Na manhã seguinte, a porta da lojinha continuava fechada, bem beirando o buraco, dentro do qual agora trabalhavam quatro homens sem camisa, esburacando para dentro da rua, porque o primeiro buraco, para quatro, já se mostrava muito estreito. Assim é que uns cinco metros quadrados do asfalto já tinham desaparecido e, enquanto dois deles cavavam e afrouxavam a terra, os outros dois a jogavam sobre a rua, onde já se viam duas montanhas.
Tive de fazer uma volta desviando para a outra calçada, a do lado de lá. Mas voltei até a beira do buraco, parei e gritei, perguntando aos trabalhadores o que estavam procurando no cruzamento, esburacando uma paisagem com mais de cinquenta anos. Eles suspenderam o trabalho por alguns segundos, refletindo, talvez tentando encontrar uma resposta para minha pergunta. Finalmente um depois do outro todos ergueram os ombros informando que não sabiam. Um deles me encarou e repetiu que era ordem do Engenheiro.
Agora não se passava um dia sem que a cratera tivesse aumentado seu diâmetro e sua profundidade. E assim foi até a sexta-feira.
Quando a chuva desabou, por volta das três horas da tarde, vesti rapidamente minha capa impermeável, me cobri com o capuz pontudo e vim de volta para casa. Ao passar pelo cruzamento, uns cinco operários estavam cavando valetas para evitar que a enxurrada jogasse água no buraco, ao mesmo tempo em que outros cinco instalavam uma imensa tenda sobre ele. Aquilo, de longe, parecia um circo. O trânsito já havia sido desviado para outras ruas, a lojinha nunca mais abrira sua porta de aço, e os poucos transeuntes que ainda usavam o cruzamento tinham de caminhar com um pé atrás do outro, rente à parede, porque as calçadas haviam sido transformadas em imensos fossos, de onde seria difícil escapar sem ajuda.

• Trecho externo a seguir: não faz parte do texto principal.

-- ==== Sys2Proof/Laws/ExecKeeps.lean ====
section
/-!
SUPPORT. What each command keeps, and that it answers a next state.
-/

set_option linter.all false
set_option Elab.async false

namespace Sys2Proof.Machine

variable {q : List Instr} {j : TapSt} {b : TimeBase} {s : State}

theorem execCountingBegins_keeps (n : Nat) (at_ : Nat) (hs : Keeps q j b s) :
    ∃ t, execCountingBegins n at_ s = .next t ∧ Keeps q j b t := by
  refine ⟨_, rfl, ?_⟩
  repeat' first
    | intro _
    | with_reducible assumption
    | with_reducible apply State.timerStart_keeps
    | with_reducible apply State.timersSettle_keeps
    | with_reducible apply onlyIf_keeps
    | dsimp only
    | (with_reducible refine keeps_mk ?_ ⟨rfl, rfl, rfl, rfl, rfl⟩ ⟨rfl, rfl⟩)

theorem execUnderflow_keeps (n : Nat) (at_ : Nat) (hs : Keeps q j b s) :
    ∃ t, execUnderflow n at_ s = .next t ∧ Keeps q j b t := by
  refine ⟨_, rfl, ?_⟩
  repeat' first
    | intro _
    | with_reducible assumption
    | with_reducible apply State.timerEventAt_keeps
    | with_reducible apply onlyIf_keeps
    | dsimp only
    | (with_reducible refine keeps_mk ?_ ⟨rfl, rfl, rfl, rfl, rfl⟩ ⟨rfl, rfl⟩)

theorem execCompareMatch_keeps (n : Nat) (w : Nat) (at_ : Nat) (hs : Keeps q j b s) :
    ∃ t, execCompareMatch n w at_ s = .next t ∧ Keeps q j b t := by
  refine ⟨_, rfl, ?_⟩
  repeat' first
    | intro _
    | with_reducible assumption
    | with_reducible apply State.timerEventAt_keeps
    | with_reducible apply onlyIf_keeps
    | dsimp only
    | (with_reducible refine keeps_mk ?_ ⟨rfl, rfl, rfl, rfl, rfl⟩ ⟨rfl, rfl⟩)

theorem execCtoPulseEnd_keeps (o : Nat) (at_ : Nat) (hs : Keeps q j b s) :
    ∃ t, execCtoPulseEnd o at_ s = .next t ∧ Keeps q j b t := by
  refine ⟨_, rfl, ?_⟩
  repeat' first
    | intro _
    | with_reducible assumption
    | with_reducible apply State.timersSettle_keeps
    | with_reducible apply State.pulseEnd_keeps
    | with_reducible apply State.reach_keeps
    | with_reducible apply onlyIf_keeps
    | dsimp only
    | (with_reducible refine keeps_mk ?_ ⟨rfl, rfl, rfl, rfl, rfl⟩ ⟨rfl, rfl⟩)

theorem execCapture_keeps (i : Nat) (rising : Bool) (at_ : Nat) (hs : Keeps q j b s) :
    ∃ t, execCapture i rising at_ s = .next t ∧ Keeps q j b t := by
  refine ⟨_, rfl, ?_⟩
  repeat' first
    | intro _
    | with_reducible assumption
    | with_reducible apply State.capture_keeps
    | with_reducible apply State.reach_keeps
    | with_reducible apply onlyIf_keeps
    | with_reducible apply keeps_ite
    | split
    | dsimp only
    | (with_reducible refine keeps_mk ?_ ⟨rfl, rfl, rfl, rfl, rfl⟩ ⟨rfl, rfl⟩)

theorem execTimerPinEdge_keeps (i : Nat) (rising : Bool) (at_ : Nat) (hs : Keeps q j b s) :
    ∃ t, execTimerPinEdge i rising at_ s = .next t ∧ Keeps q j b t := by
  refine ⟨_, rfl, ?_⟩
  repeat' first
    | intro _
    | with_reducible assumption
    | with_reducible apply State.timersPin_keeps
    | with_reducible apply State.timersSettle_keeps
    | with_reducible apply State.reach_keeps
    | with_reducible apply onlyIf_keeps
    | with_reducible apply keeps_ite
    | (extract_lets +onlyGivenNames -underBinder x; first | (refine keeps_cut (q := q) (j := j) (b := b) (x := x) ?_ ?_ <;> first | (intro h0; generalize x = y at h0 ⊢; clear x) | intro h0 | subst x) | subst x)
    | split
    | dsimp only
    | (with_reducible refine keeps_mk ?_ ⟨rfl, rfl, rfl, rfl, rfl⟩ ⟨rfl, rfl⟩)

theorem execAntennaShort_keeps (a : Nat) (at_ : Nat) (hs : Keeps q j b s) :
    ∃ t, execAntennaShort a at_ s = .next t ∧ Keeps q j b t := by
  refine ⟨_, rfl, ?_⟩
  repeat' first
    | intro _
    | with_reducible assumption
    | with_reducible apply State.antShort_keeps
    | with_reducible apply State.reach_keeps
    | with_reducible apply onlyIf_keeps
    | dsimp only
    | (with_reducible refine keeps_mk ?_ ⟨rfl, rfl, rfl, rfl, rfl⟩ ⟨rfl, rfl⟩)
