theorem witness_LinkFrames :
    (holds [(2, 1), (5, 1)] fun v =>
      let s := portRun v.1 v.2 fun p => { p with rxSeq := 65535, restart := false }
      s.Inv ∧ linkRuns s 31 = true ∧ fabricUp s 31 = true ∧ (s.port 31).rxSeq = 65535) ∧
    (holds [65535, 65534, 0] fun q =>
      linkGood (dataFrame q) = true ∧ byteAt (dataFrame q) 0 = 0x10 ∧ field (dataFrame q) 2 2 = q) ∧
    32768 ≤ (65535 + 65536 - field (dataFrame 0) 2 2) % 65536 ∧
    (let b : List (Nat × OutFrame) := [(65535, ⟨[1], 0, none⟩), (0, ⟨[2], 0, none⟩)]
     let s := portRun 2 1 fun p => { p with buf := b, retrying := false, restart := false }
     let p := s.port 31
     s.Inv ∧ linkRuns s 31 = true ∧ p.buf = b ∧ 2 ≤ p.buf.length ∧ p.wait = [] ∧ p.retrying = false ∧
      (holds [(1, 0, 1), (1, 1, 2), (2, 65535, 0)] fun x =>
        let f := ackFrame x.1 x.2.1
        linkGood f = true ∧ byteAt f 0 = 0x20 ∧ byteAt f 1 = x.1 ∧ (field f 4 2 + 65536 - 65535) % 65536 = x.2.2)) ∧
    (linkGood badFrame = false) ∧
    (holds [(true, true), (true, false), (false, true)] fun x =>
      let s := (portRun 2 1 fun p => 
        { p with buf := [(0, ⟨[2], 0, none⟩)], retrying := x.1, locked := x.2, restart := false }).set (K.port_FailedRetryRun 31) 15
      s.Inv ∧ linkRuns s 31 = true ∧ (s.port 31).buf ≠ [] ∧
        (s.port 31).sentAt + ackTimeout s 31 ≤ (s.reach (s.time.t0 + 0)).elapsed ∧ (s.port 31).retrying = x.1 ∧
        (s.port 31).locked = x.2 ∧ min 16 (s.get (K.port_FailedRetryRun 31) + 1) = 16) ∧
    (linkGood helloFrame = true ∧ byteAt helloFrame 0 = 0x20 ∧ byteAt helloFrame 1 = 3 ∧ (portRun 1 0 id).Inv ∧
      (portRun 1 0 id).portState 31 = 1 ∧ portMode ((portRun 1 0 id).port 31) ≠ 2) ∧
    (let e : LaunchEnt := ⟨1, 31, 0, false, true, [1, 2, 3]⟩
     let s := { portRun 3 2 id with ports := { (portRun 3 2 id).ports with launch := [e] } }
     s.Inv ∧ s.ports.launch.find? (fun x => x.port == 31) = some e ∧ ethUp s 31 = true ∧
      e.at96 ≤ (s.reach (s.time.t0 + 0)).now96 ∧ s.streamFits 0x7061 6 = true) := by decide +kernel

/-- A timing frame of 50 bytes. -/
def timingFrameBytes : List Nat :=
  let m := [1, 2] ++ toBytes 2 0 ++ toBytes 8 999999 ++ toBytes 12 5 ++ List.replicate 22 0
  m ++ toBytes 4 (crc32c m)

theorem witness_LinkTiming :
    (let l : Launch := ⟨999999, 0, none, some 4, false, false⟩
     let s := portRun 2 1 fun p => { p with launches := [l] }
     s.Inv ∧ fabricUp s 31 = true ∧ timingGood timingFrameBytes = true ∧ (s.port 31).launches = [l] ∧ l.t34 = none ∧
      l.t2.isSome = true ∧ l.t1 = 0 ∧ (s.port 31).due = []) ∧
    (let l : Launch := ⟨999999, 1000, some (3000, 4000), some 2500, false, false⟩
     let s := portRun 2 1 fun p => { p with due := [(l, 0)] }
     let x := exchange l (s.getI (K.linkTiming_AsymInUse 31) 8)
     s.Inv ∧ fabricUp s 31 = true ∧ (s.port 31).due = (l, 0) :: [] ∧ 0 ≤ (s.reach (s.time.t0 + 0)).time.now ∧
      x.1 < (2 ^ 63 : Nat) ∧ -(2 ^ 63 : Nat) ≤ x.1 ∧ x.2 < (2 ^ 63 : Nat) ∧ -(2 ^ 63 : Nat) ≤ x.2) ∧
    (let l : Launch := ⟨999999, 0, none, some 4, false, false⟩
     let s := portRun 5 1 fun p => { p with launches := [l] }
     s.Inv ∧ fabricUp s 31 = true ∧ l ∈ openLaunches s 31 ∧ l.tick = s.time.tick - 1 ∧ l.missed = false) ∧
    (holds [(0 : Int), 60] fun k =>
     let s := ((portRun 2 1 fun p => { p with asymN := k.toNat, asymSum := k }).set (K.linkTiming_AsymmetrySource 31) 1).set (K.linkTiming_AsymCalTime 31) 60
     s.Inv ∧ fabricUp s 31 = true ∧ s.get (K.linkTiming_AsymmetrySource 31) = 1 ∧
      s.get (K.linkTiming_AsymCalTime 31) * 1000 ≤ s.time.ms - (s.port 31).asymAt ∧ (s.port 31).asymN = k.toNat ∧
      (k ≠ 0 → divRound ((s.port 31).asymSum + 2 * (s.port 31).asymN * 5) (s.port 31).asymN < (2 ^ 63 : Nat) ∧
        -(2 ^ 63 : Nat) ≤ divRound ((s.port 31).asymSum + 2 * (s.port 31).asymN * 5) (s.port 31).asymN)) := by decide +kernel

/-- Port 31 as an Ethernet port in a PTP state. -/
def ptpRun (st role mech : Nat) (f : PtpSt → PtpSt) : State :=
  ((((portRun 3 2 fun p => { p with ptp := f p.ptp }).set (K.ptpPort_PtpState 31) st).set (K.ptpPort_PortRole 31) role).set
    (K.ptpPort_DelayMechanism 31) mech).set K.timingState 2

/-- A message of a kind in the domain of the device. -/
def ptpOfKind (kind : Nat) (two : Bool) (q : Option PtpQuality) (requester : Nat := 0) : PtpMsg :=
  ⟨kind, run.get K.ptpClock_DomainNumber, 7, 9, two, 0, 1000000000, requester, q⟩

Na segunda-feira seguinte, a chuva tinha parado no sábado, há uma semana de agora, me dirigia para o parque sem ainda saber se a capa seria utilizada, um céu cinza nos cobria, quando cheguei ao cruzamento das ruas Aroeira e São Tomé. Seria mentir que me assustei, porque de tudo já vi na minha vida e não me assusto mais, mas fiquei surpreso. A tenda tinha sido desmontada e em volta do buraco uma chusma de trabalhadores se agitava.

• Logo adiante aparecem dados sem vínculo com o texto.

-- ==== Sys2Proof/Decode.lean ====
section
/-!
DEFINITION. The decoder of table words. No row of spec/opcode_table.json gives bits: the commands are
events, register writes and messages, and none is spelt by a word of the table's numbering.
-/

namespace Sys2Proof

/-- The command that a table word spells: none, for no row gives bits (log 1). -/
def decodeTableWord (_nbits _w : Nat) : Option Instr := none

end Sys2Proof
end

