-- ==== Sys2Proof/Machine/State.lean ====
section
/-!
DEFINITION. The state of the module as plain data, every register and buffer the manual names,
and the state right after reset.
-/

namespace Sys2Proof.Machine

open Sys2Proof

/-! ### Memory -/

/-- The 48-bit local byte space (R225) as a canonical list of cells, and the poisoned lines
(R265) as ascending line numbers. -/
structure Mem where
  cells  : List Host.Cell
  poison : List Nat
  deriving DecidableEq, Repr

/-! ### Queues (12) -/

/-- Table HST-5. -/
inductive QState where
  | free | active | orphaned | revoked
  deriving DecidableEq, Repr

/-- An engine in the sense of R98, within the die that serves the queue. -/
inductive Engine where
  | dispatch | loom (n : Nat) | anyLoom | vec (n : Nat) | anyVec | reed | attnLooms
  | shuttle (n : Nat) | seqCores | update | tier | collective
  deriving DecidableEq, Repr

/-- Where a fetched descriptor stands: with the dispatch core, at its engine, or completed with
a record not yet written (R97, R294). -/
inductive Phase where
  | waiting
  | running (e : Engine)
  | done (status : Byte) (detail detail2 : BitVec 32)
  deriving DecidableEq, Repr

/-- A fetched descriptor that has no written record yet (R293, R294). `granted` is the
treadle's grant (R129). -/
structure Fetched where
  seq     : BitVec 16
  opcode  : Byte
  irq     : Bool
  body    : BitVec 352
  granted : Bool
  phase   : Phase
  deriving DecidableEq, Repr

/-- A completion record (Table HST-14) before its PHASE is known. -/
structure CRec where
  seq     : BitVec 16
  status  : Byte
  opcode  : Byte
  detail  : BitVec 32
  detail2 : BitVec 32
  irq     : Bool
  deriving DecidableEq, Repr

/-- The context of Table HST-4, with what the rules of R293 to R300 keep beside it. -/
structure QCtx where
  state       : QState
  lease       : Nat
  die         : Nat
  sqBase      : Nat
  cqBase      : Nat
  depth       : Nat
  vector      : BitVec 16
  irqOnError  : Bool
  nextSeq     : BitVec 16
  sqTail      : BitVec 16
  cqHead      : BitVec 16
  cqWritten   : BitVec 16
  cqConfirmed : BitVec 16
  step        : Nat
  limit       : Nat
  /-- fetched and without a written record, in sequence order -/
  fetched     : List Fetched
  /-- failed fetches of NEXT_SEQ (R293) -/
  fails       : Nat
  /-- the re-fetch delay is running (R293) -/
  retryWait   : Bool
  /-- records written since the last zero-length read (R295) -/
  sinceFlush  : Nat
  /-- CQ_WRITTEN at the issue of each outstanding zero-length read, oldest first (R295) -/
  flushReads  : List (BitVec 16)
  /-- the tail up to which an abort completes unfetched descriptors (R300) -/
  abortTail   : Option (BitVec 16)
  /-- records written but not confirmed, oldest first (R298) -/
  unconfirmed : List CRec
  /-- FIRST and LAST of QUNCERTAIN with VALID (R297) -/
  uncertain   : Option (BitVec 16 × BitVec 16)
  /-- the FIRST that REATTACH expects (R299) -/
  replayFrom  : BitVec 16
  /-- records held for replay, uncertain ones first (R298) -/
  held        : List CRec
  /-- status and detail of the last record written for each sequence number (R100) -/
  results     : Tab (Byte × BitVec 32)
  deriving DecidableEq, Repr

/-- A queue after power-on or DESTROY (Table HST-5). -/
def QCtx.init : QCtx :=
  { state := .free, lease := 0, die := 0, sqBase := 0, cqBase := 0, depth := 0, vector := 0,
    irqOnError := false, nextSeq := 0, sqTail := 0, cqHead := 0, cqWritten := 0,
    cqConfirmed := 0, step := 0, limit := 0, fetched := [], fails := 0, retryWait := false,
    sinceFlush := 0, flushReads := [], abortTail := none, unconfirmed := [], uncertain := none,
    replayFrom := 0, held := [], results := [] }

/-! ### Host port and admin (12) -/

/-- ATTACH_STATE of Table HST-3. -/
inductive AttachState where
  | attached | detached | lost
  deriving DecidableEq, Repr

/-- The registers of one admin block (Table HST-7). -/
structure Admin where
  queue  : BitVec 16
  lease  : BitVec 16
  die    : BitVec 8
  aflags : BitVec 8
  depth  : BitVec 16
  vector : BitVec 16
  cqHead : BitVec 16
  region : BitVec 16
  sqBase : BitVec 64
  cqBase : BitVec 64
  target : BitVec 64
  length : BitVec 64
  epoch  : BitVec 32
  result : Nat
  value  : BitVec 16
  deriving DecidableEq, Repr

def Admin.init : Admin :=
  { queue := 0, lease := 0, die := 0, aflags := 0, depth := 0, vector := 0, cqHead := 0,
    region := 0, sqBase := 0, cqBase := 0, target := 0, length := 0, epoch := 0, result := 0,
    value := 0 }

/-- A registered region of BAR2 (R283). `enabled` follows R284; `lost` says that its lease has been
revoked or released. -/
structure Region where
  enabled   : Bool
  lost      : Bool
  rd        : Bool
  wr        : Bool
  lease     : Nat
  first     : Nat
  apertures : Nat
  target    : Nat
  length    : Nat
  deriving DecidableEq, Repr

/-- The host interface (12). -/
structure HostIf where
  epoch       : BitVec 32
  attach      : AttachState
  eventVector : BitVec 16
  /-- BAR2 and HDM size in bytes (R282) -/
  bar2Size    : Nat
  portReady   : Bool
  /-- link speed in GT/s and width (0x4800.01 PCIE_LINK) -/
  gts         : Nat
  width       : Nat
  linkUp      : Bool
  cxlUp       : Bool
  adminHost   : Admin
  adminLocal  : Admin
  regions     : Tab Region
  /-- the bytes written to the MSI-X table and the CXL component registers, by BAR0 offset
  (Table HST-2) -/
  regBytes  : Tab Byte
  deriving DecidableEq, Repr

Passei pela faixa de dez centímetros entre o buraco e a parede da lojinha, passei raspando o corpo no reboco áspero e já no lado de lá gritei para um grupo de homens que jogavam terra no buracão: − Mas o que é que vocês está fazendo?
O que aparentava ser o mais velho deles parou e me olhou rindo para responder: − Pois então não está vendo?

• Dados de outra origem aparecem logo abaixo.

-- ==== Sys2Proof/Machine/Formats.lean ====
section
/-!
DEFINITION. The operand format byte and the geometry it names (R36 to R38), and scale bytes (Table FMT-2,
R43).
-/

namespace Sys2Proof.Machine

open Sys2Proof

/-! ### Operand format byte (Table FMT-3) -/

inductive Fmt where
  | sk16 | sk8 | sk4 | sk2 | acc64
  deriving DecidableEq, Repr

inductive Dir where
  | row | column | tile
  deriving DecidableEq, Repr

/-- A decoded OPF: format, direction and skein size. -/
structure Opf where
  fmt  : Fmt
  dir  : Dir
  size : Nat
  deriving DecidableEq, Repr

def fmtOf (c : Nat) : Option Fmt :=
  match c with
  | 0 => some .sk16
  | 1 => some .sk8
  | 2 => some .sk4
  | 3 => some .sk2
  | 4 => some .acc64
  | _ => none

def dirOf (c : Nat) : Option Dir :=
  match c with
  | 0 => some .row
  | 1 => some .column
  | 2 => some .tile
  | _ => none

/-- SIZE of Table FMT-3. -/
def skeinSize (c : Nat) : Option Nat := if 1 ≤ c ∧ c ≤ 6 then some (2 ^ (c + 2)) else none

/-- An OPF byte, or none where R36 makes it BAD_FIELD. -/
def decodeOpf (v : Nat) : Option Opf :=
  match fmtOf (bitsOf v 7 5), dirOf (bitsOf v 4 3), skeinSize (bitsOf v 2 0) with
  | some f, some d, some n =>
    if d = .tile ∧ (n = 8 ∨ n = 32 ∨ n = 128) then none else some { fmt := f, dir := d, size := n }
  | _, _, _ => none

/-- Bits of one element mantissa (Table FMT-1, R43). -/
def Fmt.bits (f : Fmt) : Nat :=
  match f with
  | .sk16 => 16
  | .sk8 => 8
  | .sk4 => 4
  | .sk2 => 2
  | .acc64 => 64

/-- The largest magnitude M (Table FMT-1). -/
def Fmt.max (f : Fmt) : Nat := 2 ^ (f.bits - 1) - 1

/-- Bytes of one packed row of `cols` elements (R33). -/
def Fmt.rowBytes (f : Fmt) (cols : Nat) : Nat := ceilDiv (cols * f.bits) 8

/-- Bytes of one scale (R34, R43). -/
def Fmt.scaleBytes (f : Fmt) : Nat := if f = .acc64 then 2 else 1

/-- Side of a tile of `n` elements (R36). -/
def tileSide (n : Nat) : Nat :=
  if n = 16 then 4 else if n = 64 then 8 else 16

/-- Rows and columns that one skein covers. -/
def Opf.extent (o : Opf) : Nat × Nat :=
  match o.dir with
  | .row => (1, o.size)
  | .column => (o.size, 1)
  | .tile => (tileSide o.size, tileSide o.size)

/-- The skein-grid extent over `rows` × `cols` elements (R37). -/
def Opf.grid (o : Opf) (rows cols : Nat) : Nat × Nat :=
  (ceilDiv rows o.extent.1, ceilDiv cols o.extent.2)

/-- R38: the geometry of a transposed operand. -/
def Opf.transpose (o : Opf) : Opf :=
  match o.dir with
  | .row => { o with dir := .column }
  | .column => { o with dir := .row }
  | .tile => o

/-! ### Scales (Table FMT-2, R43) -/

inductive Scale where
  | zero
  | nan
  | exp (e : Int)
  deriving DecidableEq, Repr

def scaleOfByte (b : Nat) : Scale :=
  if b = 0x80 then .zero else if b = 0x7F then .nan else .exp (signedOf 8 b)

def scaleOfAcc (v : Nat) : Scale :=
  if v = 0x8000 then .zero else if v = 0x7FFF then .nan else .exp (signedOf 16 v)

end Sys2Proof.Machine
end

E continuou jogando terra para o imenso oco na rua.  
 Hoje é novamente segunda-feira. Estou no cruzamento, no meu e encontro o Engenheiro de prancheta na mão fazendo anotações. A cratera foi fechada durante esta semana, a rua recebeu nova camada de asfalto e a calçada está com lajotas novas.
Vendo que eu olhava para tudo aquilo com certo interesse, o Engenheiro se aproximou para comentar:
− O trabalho está perfeito, não está?